Between the backsheet 110 and the OLED 102 is patch 106 corresponding to each feed through region 120. Patch 106 may be shown in the Figures in phantom. The patch is comprised of a material that exhibits high bond strength to the low temperature solder contemplated for use in certain embodiments. As such, though aluminum is conventionally used in conjunction with silver epoxy or double-sided conductive tape adhesives, it is not well suited for use herein given that the low temperature solder best suited to use with temperature-limited OLEDs does not adhere well to an aluminum surface. A more suitable patch material is, for example, silver, tin, or copper. In one embodiment, the patch comprises tin coated copper. The copper may be coated with the tin by any known method. For example, it has been discovered that in general a hot coated tin dipping method provides a patch exhibiting the requisite strength and other desirable characteristics. As noted, given the temperature sensitive nature of the OLED device, the patch should be comprised of a material compatible with the low temperature solder preferred for use in the electrical connection herein.

One concern with regard to the foregoing relates to the material used to create the connection, which must be ductile, exhibit a suitable Young's modulus, and have an appropriate coefficient of thermal expansion with regard to a device that operates at temperatures below about 100° C., e.g. below about 80° C.

The patch 106 preferably exhibits certain interface properties, such as providing a durable electrical connection to the solder, low electrical interface resistance, and oxidation resistance. Given those general requirements, tin plated copper is a good candidate material. In addition, the patch material should be substantially free of pinhole defects. Certain metals tend to exhibit pinhole defects when provided in the thin film form required for use herein. The patch material must further exhibit good adhesion to the thermoplastic and pressure sensitive adhesives used in adjacent layers of the hermetically sealed panel, be flexible, and have burr-free edges, so as to reduce the potential for electrical shorting failures. Edges of the patch 106 may be rendered burr-free for example by laser, chemical etching, or any other suitable method.
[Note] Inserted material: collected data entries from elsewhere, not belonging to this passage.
/-- Operation 1 of a PLL beyond the sixth relocks it. -/
theorem State.pllOp_relock (s : State) (k fin : Nat) (h : 6 ≤ k) : s.pllOp k 1 fin = s.pllRelock k fin := by
  unfold State.pllOp
  dsimp only
  rw [if_neg (by decide), if_neg (by omega), if_pos rfl]

/-- Operation 2 of a PLL starts its search. -/
theorem State.pllOp_search (s : State) (k fin : Nat) (h : 6 ≤ k ∨ s.mode = 7) :
    s.pllOp k 2 fin = ((s.domainsLose k).pllAttempt k true).put (F.CLK_PLL_STATUS_OP_RESULT k) 1 := by
  unfold State.pllOp
  dsimp only
  rw [if_neg (by decide), if_neg (by rcases h with h | h <;> simp_all [State.mode] <;> omega), if_neg (by decide), if_pos rfl]

/-- Operation 3 of a PLL clears its failed state. -/
theorem State.pllOp_clear (s : State) (k fin : Nat) (h : 6 ≤ k ∨ s.mode = 7) :
    s.pllOp k 3 fin = (s.setPll k { s.pll k with bands := [] }).put (F.CLK_PLL_STATUS_OP_RESULT k) 0 := by
  unfold State.pllOp
  dsimp only
  rw [if_neg (by decide), if_neg (by rcases h with h | h <;> simp_all [State.mode] <;> omega), if_neg (by decide), if_neg (by decide)]

/-- An enabled wake source wakes a sleeping device. -/
theorem State.wakeSource_sleep (u : State) (src : Nat) (hon : src = 0 ∨ (u.get F.PWR_WAKE_EN_SOURCES).testBit (src - 1) = true)
    (h : u.get F.PWR_STATUS_STATE = 2) :
    u.wakeSource src = (u.setFlags F.PWR_WAKE_CAUSE_CAUSE (2 ^ src)).wakeBegin := by
  unfold State.wakeSource
  rw [h]
  dsimp only
  rw [if_neg (by rcases hon with e | e <;> simp [e]), if_pos rfl]

/-- In INTERVAL an access to a block that sleeps, by a master with the right, starts the wake and stalls (R667, R669). -/
theorem State.access_asleep (u : State) (a : Access) (h1 : aonServed a.addr = false) (h2 : u.get F.PWR_STATUS_STATE = 2)
    (h3 : u.mayReg a.master a.addr a.data.isSome = true) (h4 : u.lcyAllows a = true) :
    u.access a = ((u.setFlags F.PWR_WAKE_CAUSE_CAUSE (2 ^ 0)).wakeBegin, .stall) := by
  have hg : ((u.setFlags F.PWR_WAKE_CAUSE_CAUSE (2 ^ 0)).wakeBegin).get F.PWR_STATUS_STATE = 3 := by
    unfold State.wakeBegin
    rw [State.get_put_ne _ _ _ _ (by decide), State.get_put_same _ _ _ (by decide) (by decide)]
    rfl
  rw [State.access_reach u a h3]
  unfold State.reach
  rw [if_neg (by simp [h4])]
  dsimp only
  simp only [h1, Bool.false_eq_true, if_false]
  rw [State.wakeSource_sleep u 0 (Or.inl rfl) h2]
  have hn : ((u.setFlags F.PWR_WAKE_CAUSE_CAUSE (2 ^ 0)).wakeBegin).awakeFor a.addr = false := by
    unfold State.awakeFor
    rw [h1, hg]
    simp only [Bool.false_or]
    have hw : ((u.setFlags F.PWR_WAKE_CAUSE_CAUSE (2 ^ 0)).wakeBegin).pwr.wake = 1 := rfl
    rw [hw]
    split <;> first | rfl | (split <;> rfl)
  rw [hn, hg]
  rfl

/-- Writing the banks of step 3 leaves the power state as it is. -/
theorem State.banksWrite_pwr (l : List Nat) (u : State) : (l.foldl State.bankWrite u).pwr = u.pwr := by
  induction l generalizing u with
  | nil => rfl
  | cons b l ih => exact (ih _).trans rfl

/-- A register without read-to-clear bits is unchanged by its read. -/
theorem State.readClear_plain (u : State) (r : RegAt) (m : Nat) (h : r.row.rc = 0) : u.readClear r m = u := by
  unfold State.readClear
  rw [h]
  simp only [Nat.zero_and, true_or, if_true]

/-- A read of a plain 32-bit register does what reading the whole register does. -/
theorem State.read32_plain (u : State) (m : Master) (r : RegAt) (q : State × Nat) (h : u.readWhole r = q)
    (h1 : r.row.wg = false) (h2 : r.row.wide = false) (h3 : r.row.rc = 0) : u.read32 m r = (q.1, q.2 % 2 ^ 32) := by
  unfold State.read32
  rw [h1, h2, h]
  dsimp only
  rw [if_neg Bool.false_ne_true, if_neg Bool.false_ne_true, State.readClear_plain _ r _ h3]

/-- A read of a capture register clears CAPTURE_FULL (R703). -/
theorem State.readWhole_capture (u : State) (r : RegAt) (h : r.row.id = .TIMER_CAPTURE) :
    u.readWhole r = (u.put (F.TIMER_CTRL_CAPTURE_FULL r.i) 0, u.seen r) := by
  unfold State.readWhole
  rw [h]

/-- The value a retention release writes holds register bits only. -/
theorem banks_mask (b : Fin 256) : b.val &&& 0xFF = b.val := by
  have := b.isLt
  rw [show (0xFF : Nat) = 2 ^ 8 - 1 from rfl, Nat.and_two_pow_sub_one_eq_mod]
  omega

/-- A transition starts where LCY_TRANSITION refuses with no code. -/
theorem State.lcyTransition_runs (s : State) (k : Nat) (h : Bool) (hk : k ≠ 0 ∧ k < 7)
    (hf : (s.put F.LCY_STATUS_HOLDUP (bit h)).lcyFault k h = none) :
    s.lcyTransition k h = (let b := s.put F.LCY_STATUS_HOLDUP (bit h)
      ({ b with lcy := { b.lcy with op := some (.transition k) } } : State).put F.LCY_STATUS_BUSY 1) := by
  unfold State.lcyTransition
  dsimp only
  rw [if_neg (by omega), hf]

/-- An operation on a symmetric key slot starts where nothing turns it away. -/
theorem State.keyOp_aes (s : State) (kind slot : Nat) (hk : kind ≠ 0) (hk2 : kind ≤ 2) (h1 : s.lcy.op = none)
    (h2 : s.lcyState = 1 ∨ s.lcyState = 2 ∨ s.lcyState = 5) (h3 : slot < 16) (h4 : s.lcy.keys.any (fun x => x.1 = slot) = false)
    (h5 : crc32c ((List.range 8).flatMap (fun k => leBytes 4 (s.get (F.LCY_KEY_DATA k)))) = s.get F.LCY_KEY_CRC) :
    s.keyOp kind slot = ({ s with lcy := { s.lcy with op := some (.key kind slot
      ((List.range 8).flatMap (fun k => leBytes 4 (s.get (F.LCY_KEY_DATA k))))) } } : State).put F.LCY_STATUS_BUSY 1 := by
  unfold State.keyOp
  dsimp only
  rw [if_neg (by omega), if_neg (by simp [h1]), if_neg (by rcases h2 with e | e | e <;> simp [e] <;> omega),
    if_neg (by rw [if_pos hk2, h4]; simp), if_neg (by simp [h5])]

/-- An operation on a public-key digest starts where nothing turns it away. -/
theorem State.keyOp_pub (s : State) (kind slot : Nat) (hk : 3 ≤ kind) (hk2 : kind ≤ 6) (h1 : s.lcy.op = none)
    (h2 : s.lcyState = 1 ∨ s.lcyState = 2 ∨ s.lcyState = 5) (h4 : s.lcy.pubs.lookup kind = none)
    (h5 : crc32c ((List.range 8).flatMap (fun k => leBytes 4 (s.get (F.LCY_KEY_DATA k)))) = s.get F.LCY_KEY_CRC) :
    s.keyOp kind slot = ({ s with lcy := { s.lcy with op := some (.key kind slot
      ((List.range 8).flatMap (fun k => leBytes 4 (s.get (F.LCY_KEY_DATA k))))) } } : State).put F.LCY_STATUS_BUSY 1 := by
  unfold State.keyOp
  dsimp only
  rw [if_neg (by omega), if_neg (by simp [h1]), if_neg (by rcases h2 with e | e | e <;> simp [e] <;> omega),
    if_neg (by rw [if_neg (by omega), h4]; simp), if_neg (by simp [h5])]

/-- The value a key command writes holds register bits only. -/
theorem keyOp_mask (b : Fin 256) (op : Nat) (ho : op < 16) : (256 * b.val + op) &&& 0xFF0F = 256 * b.val + op := by
  have hb := b.isLt
  have e1 : ((256 * b.val + op) &&& 0xFF0F) % 2 ^ 8 = op := by
    rw [Nat.and_mod_two_pow, show (0xFF0F : Nat) % 2 ^ 8 = 2 ^ 4 - 1 from rfl, Nat.and_two_pow_sub_one_eq_mod]
    omega
  have e2 : ((256 * b.val + op) &&& 0xFF0F) / 2 ^ 8 = b.val := by
    rw [Nat.and_div_two_pow, show (0xFF0F : Nat) / 2 ^ 8 = 2 ^ 8 - 1 from rfl, Nat.and_two_pow_sub_one_eq_mod]
    omega
  omega

/-- CHALLENGE, where no refusal of R718 and no waiting time holds, makes a nonce and ends with RESULT 1. -/
theorem State.challenge_runs (s : State) (h : s.debugFault = none)
    (hl : ∀ a, s.lcy.failedAt = some a → a + 10000000000000 ≤ s.now) :
    s.challenge =
      (({ s with freeIx := s.freeIx + 16,
                 lcy := { s.lcy with nonce := some ((List.range 16).map (fun i =>
                   BitVec.ofNat 8 (Config.free (s.freeIx + i))), s.now) } } : State).nonceShow).lcyResult 2 1 := by
  unfold State.challenge
  rw [h]
  dsimp only
  rw [if_neg]
  · rfl
  · cases hf : s.lcy.failedAt with
    | none => simp
    | some a => have := hl a hf; simp; omega

/-- VERIFY, where no refusal of R718 holds and a nonce stands, begins. -/
theorem State.verifyStart_runs (s : State) (h : s.debugFault = none) (hn : s.lcy.nonce.isSome = true) :
    s.verifyStart = ({ s with lcy := { s.lcy with op := some .verify } } : State).put F.LCY_STATUS_BUSY 1 := by
  unfold State.verifyStart
  rw [h]
  dsimp only
  rw [if_neg (by cases hv : s.lcy.nonce <;> simp_all)]

/-- A line that the Prompter takes now and whose class is allowed runs (R721 to R724). -/
theorem State.promptCmd_runs (u : State) (c : PCmd) (h : u.promptMay = true) (hc : u.promptClass c = none) :
    u.promptCmd c = u.promptRun c := by
  unfold State.promptMay at h
  simp only [Bool.and_eq_true, Bool.or_eq_true, decide_eq_true_eq, Bool.not_eq_true', ne_eq] at h
  obtain ⟨⟨⟨⟨h1, h2⟩, h3⟩, h4⟩, h5⟩ := h
  unfold State.promptCmd
  rw [if_neg (by rcases h2 with h2 | h2 <;> simp [h1, h2, h3]), if_neg (by simp [h4])]
  dsimp only
  rw [if_neg (by simp [h5]), State.wakeSource_awake u 3 h5]
  unfold State.promptNow
  rw [hc]

/-- A single register access of the Prompter that is granted ends at once and is answered (R723). -/
theorem State.prompterRegs_one (u : State) (a : Access) (f : Fld) (ha : a.addr = f.addr) (hm : a.master = .prompter)
    (hin : inWindow f.addr = false) (hok : u.granted .prompter f a.data.isSome = true) :
    u.prompterRegs [] [a] =
      let q := if a.wide then u.access64 .prompter a.addr a.data else u.access32 .prompter a.addr a.data
      if q.2.2 = 0 then q.1.emit (.monitor 0 (if a.data.isNone then [q.2.1] else []))
      else q.1.emit (.monitor (errOf q.2.2) []) := by
  unfold State.prompterRegs
  rw [State.access_granted u .prompter a f ha hm hin hok]
  dsimp only
  generalize (if a.wide = true then u.access64 .prompter a.addr a.data else u.access32 .prompter a.addr a.data) = q
  obtain ⟨s, v, st⟩ := q
  cases st with
  | zero => simp [State.prompterRegs]
  | succ n => simp

/-- The result register after a result reads its code. -/
theorem State.lcyResult_code (s : State) (source code : Nat) :
    (s.lcyResult source code).get F.LCY_RESULT_CODE = code % 2 ^ (F.LCY_RESULT_CODE.hi + 1 - F.LCY_RESULT_CODE.lo) := by
  unfold State.lcyResult
  rw [State.get_put_beside _ F.LCY_RESULT_SOURCE F.LCY_RESULT_CODE _ rfl rfl (by decide) (by decide) (by decide),
    State.get_put_same _ _ _ (by decide) (by decide)]

/-- The Prompter's CHALLENGE, where no refusal of R718 and no waiting time holds, answers the nonce and DEVICE_ID. -/
theorem State.challenge_answer (s : State) (h : s.debugFault = none)
    (hl : ∀ a, s.lcy.failedAt = some a → a + 10000000000000 ≤ s.now) :
    s.promptRun .challenge =
      (let b := (List.range 16).map (fun i => BitVec.ofNat 8 (Config.free (s.freeIx + i)))
       ((({ s with freeIx := s.freeIx + 16, lcy := { s.lcy with nonce := some (b, s.now) } } : State).nonceShow).lcyResult
         2 1).emit (.monitor 0 [leNat b, Config.deviceId % 2 ^ 64])) := by
  unfold State.promptRun
  dsimp only
  rw [State.challenge_runs s h hl, if_pos ((State.lcyResult_code _ 2 1).trans (by decide))]
  rfl

/-- A happening takes place at once where no edge of its step is to come and nothing waited before it (R122). -/
theorem State.afterEdge_now (s : State) (n : Nat) (h : Late) (h1 : s.edgeComes n = false) (h2 : (s.track n).late = []) :
    s.afterEdge n h = s.happen n h := by
  unfold State.afterEdge State.lateRun
  simp [h1, h2]

/-! ### Raising an event -/

/-- `t` is `s` but for the cue board, the events and lost marks of boxes, event registers, the notes of what
hardware sets in the instant, and what is shown. -/
def State.onlyEvents (s t : State) : Prop :=
  ({ t with cue := s.cue, regs := s.regs, hits := s.hits, boxes := s.boxes, out := s.out } : State) = s ∧
  (∀ b, ({ t.box b with events := (s.box b).events, lost := (s.box b).lost } : Box) = s.box b) ∧
  ∀ f : Fld, (∀ n, f.addr ≠ (F.CUE_SRC_FLAGS n).addr) → (∀ n < 15, f.addr ≠ (F.IZX_BOX_EVT_LOST n).addr) →
    (∀ n < 15, f.addr ≠ (F.IZX_BOX_EVT_SEQ n).addr) → t.get f = s.get f

/-- A state differs from itself in nothing. -/
theorem State.onlyEvents_refl (s : State) : s.onlyEvents s := ⟨rfl, fun _ => rfl, fun _ _ _ _ => rfl⟩

/-- Events leave `trans` as it was. -/
theorem State.onlyEvents_trans {s t u : State} (h : s.onlyEvents t) (k : t.onlyEvents u) : s.onlyEvents u := by
  refine ⟨?_, fun b => ?_, fun f ha hb hc => (k.2.2 f ha hb hc).trans (h.2.2 f ha hb hc)⟩
  · have h1 := h.1
    rw [← k.1] at h1
    exact h1
  · have h1 := h.2.1 b
    rw [← k.2.1 b] at h1
    exact h1

/-- A change of the cue board and of what is shown. -/
theorem State.onlyEvents_cue (s : State) (c : Cue) (o : List Out) : s.onlyEvents { s with cue := c, out := o } :=
  ⟨rfl, fun _ => rfl, fun _ _ _ _ => rfl⟩

/-- A change of a box's event queue and lost mark. -/
theorem State.onlyEvents_setBox (s : State) (b : Nat) (e : List EvRec) (l : Bool) :
    s.onlyEvents (s.setBox b { s.box b with events := e, lost := l }) := by
  refine ⟨rfl, fun k => ?_, fun _ _ _ _ => rfl⟩
  by_cases hk : k = b
  · subst hk; rw [State.box_setBox]
  · rw [State.box_setBox_ne _ _ _ _ hk]

/-- A change of registers and of the notes of what hardware set leaves the rest. -/
theorem State.regs_only (s : State) (r : Tbl (BitVec 64)) (h : Tbl (Option Hit)) :
    ({ ({ s with regs := r, hits := h } : State) with
        cue := s.cue, regs := s.regs, hits := s.hits, boxes := s.boxes, out := s.out } : State) = s := rfl

/-- A lost record of a box is counted. -/
theorem State.onlyEvents_lost (s : State) (b : Nat) (hb : b < 15) : s.onlyEvents (s.addSat (F.IZX_BOX_EVT_LOST b) 1) :=
  ⟨State.regs_only s _ _, fun _ => rfl, fun _ _ hf _ => State.get_put_ne _ _ _ _ (hf b hb)⟩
In the preferred embodiment of FIGS. 3-10, for example, the conductive pads 130 each include one or more openings 140 that extend entirely through the flexible cable. Openings 140 are more clearly shown in FIG. 7, providing a plan view of a single conductive pad, in this embodiment having four openings 140a-d located generally in the four corners of the conductive pad 130. It is understood that this particular configuration of openings 140 is merely exemplary and not intended to be in any way limiting with respect to the number or placement of such openings. For example, FIG. 3 shows only 2 openings 140 in pads 130. The electrical feed-through regions 120 positioned over patches 106, are open or exposed to the generally planar surfaces of the flat flexible cable. In this manner, the cable 122 is positioned so that the conductive pads 130 are aligned with and overlie the feed-through regions 120 of the OLED panel, and connect thereto through the patches 106. In one embodiment, once properly positioned or aligned as desired, the cable may be held in place. For example, the cable can be temporarily held in place by an external holder, or alternatively an adhesive, which may be either a pressure sensitive adhesive or a thermal adhesive. If the latter is used, the adhesive should be chosen such that the required temperature thereof does not exceed the temperature limitations of the OLEDs. The adhesive can be used on that surface of the flexible cable facing the OLED panel so that the flexible cable is temporarily affixed or tacked to the backsheet. Adhesive 142 is represented in FIGS. 5 and 6. Any suitable adhesive can be used, although its thickness should be minimized so as not to adversely affect the flexibility of the OLED panel and the flexible cable. It will also be appreciated that the optional adhesive can be located along other regions of the cable so that the adhesive does not interfere with the electrical connection between the pads 130 and the patches 106.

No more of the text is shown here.